**To do:** Could you filter the records below and keep only the lines with the word "that"?

**Supplied material:**
┌──
/-- The register fields of a block word under an LMUL and a number of registers, with the field count of each plan register. -/
def wordUses (l top : Nat) (plans : Nat → Nat) (w : BitVec 32) : List Use :=
  let f3 := fieldN w 12 3
  let f4 := fieldN w 28 4
  match fieldN w 0 7 with
  | 0x0B => usesVA l (min 8 (top - fieldN w 20 5)) f3 f4 (fieldN w 15 5)
  | 0x2B => usesVM l (fieldN w 29 3)
  | 0x5B => usesXA l (plans (fieldN w 15 2)) f3 f4
  | _ => []

/-- Whether a word has a vm field, and it is 0: it then names v0 (R131). -/
def masked (w : BitVec 32) : Bool :=
  let f3 := fieldN w 12 3
  let f4 := fieldN w 28 4
  let has : Bool := match fieldN w 0 7 with
    | 0x0B => true
    | 0x2B => true
    | 0x5B => (f3 == 0 && f4 != 2) || f3 == 1 || f3 == 3 || (f3 == 4 && f4 ≤ 2) || (f3 == 5 && f4 == 8) || (f3 == 6 && f4 == 0)
    | _ => false
  has && !w.getLsbD 25

/-- The number in a field of a word. -/
def Use.num (u : Use) (w : BitVec 32) : Nat := fieldN w u.lo (if u.kind == .fl then 2 else 5)

/-- Registers that some words name together: the first, how many, the alignment that they keep. -/
structure Span where
  first : Nat
  size : Nat
  align : Nat
  deriving DecidableEq, Repr

/-- The groups of vector registers that a word names; a masked word names v0. -/
def spansOf (l top : Nat) (plans : Nat → Nat) (w : BitVec 32) : List Span :=
  ((wordUses l top plans w).filter (fun u => u.kind == .v)).map (fun u =>
      { first := u.num w, size := u.size, align := if u.row then l else max l u.size })
    ++ (if masked w then [{ first := 0, size := 1, align := l }] else [])

/-- The groups as first register and size. -/
def groupsOf (l top : Nat) (plans : Nat → Nat) (w : BitVec 32) : List (Nat × Nat) := (spansOf l top plans w).map (fun g => (g.first, g.size))

/-- The registers of a kind, other than vectors, that a word names; x0 is none. -/
def namesOf (k : RegKind) (w : BitVec 32) : List Nat :=
  (((wordUses 1 32 (fun _ => 1) w).filter (fun u => u.kind == k)).map (fun u => u.num w)).filter (fun n => k != .x || n != 0)

/-- Whether a word writes block scalar r, or some of a group of vector registers. -/
def writesX (r : Nat) (w : BitVec 32) : Bool := (wordUses 1 32 (fun _ => 1) w).any (fun u => u.kind == .x && u.writes && u.num w == r)
def writesV (l : Nat) (plans : Nat → Nat) (first n : Nat) (w : BitVec 32) : Bool :=
  (wordUses l 32 plans w).any (fun u => u.kind == .v && u.writes && u.num w < first + n && first < u.num w + u.size)

/-! ## Words that the shape names (R127) -/

/-- Whether a word has the fixed bits of an encoding. -/
def wordIs (mask bits w : BitVec 32) : Bool := w &&& mask == bits

def isVdecl (w : BitVec 32) : Bool := wordIs 0xFE0FFFFF 0x0200107B w && fieldN w 20 5 < 3
def isVsetcfgi : BitVec 32 → Bool := wordIs 0x000E707F 0x0000007B
def isVblk : BitVec 32 → Bool := wordIs 0xFFF07FFF 0x0000505B
def isVloop (w : BitVec 32) : Bool := wordIs 0xFFF07FFF 0x4000505B w
def isVstrip (w : BitVec 32) : Bool := w == 0x3000505B
def isVlbnz (w : BitVec 32) : Bool := wordIs 0xFE007FFF 0x5000505B w
def isVle : BitVec 32 → Bool := wordIs 0xE5F0007F 0x0000002B
def isVse : BitVec 32 → Bool := wordIs 0xE1F0007F 0x8000002B
def isBaddvl : BitVec 32 → Bool := wordIs 0xFFFC707F 0x7000505B

/-- The words that a melded block does not hold: VPOST, VCOND, VMVXS, VRNG, VAMO, VAPPEND, any custom-3 instruction. -/
def barred (w : BitVec 32) : Bool :=
  wordIs 0xFFF07FFF 0x9000505B w || wordIs 0xF40FFFFF 0x8000505B w || wordIs 0xF40FF07F 0x0001F00B w || wordIs 0xFDFFF07F 0x0007700B w
    || wordIs 0xE000007F 0x6000002B w || wordIs 0xE000007F 0xE000002B w || fieldN w 0 7 == 0x7B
└──
**Answer for this exercise:**
/-- Registers that some words name together: the first, how many, the alignment that they keep. -/
/-- The groups of vector registers that a word names; a masked word names v0. -/
/-- The registers of a kind, other than vectors, that a word names; x0 is none. -/
/-! ## Words that the shape names (R127) -/
/-- The words that a melded block does not hold: VPOST, VCOND, VMVXS, VRNG, VAMO, VAPPEND, any custom-3 instruction. -/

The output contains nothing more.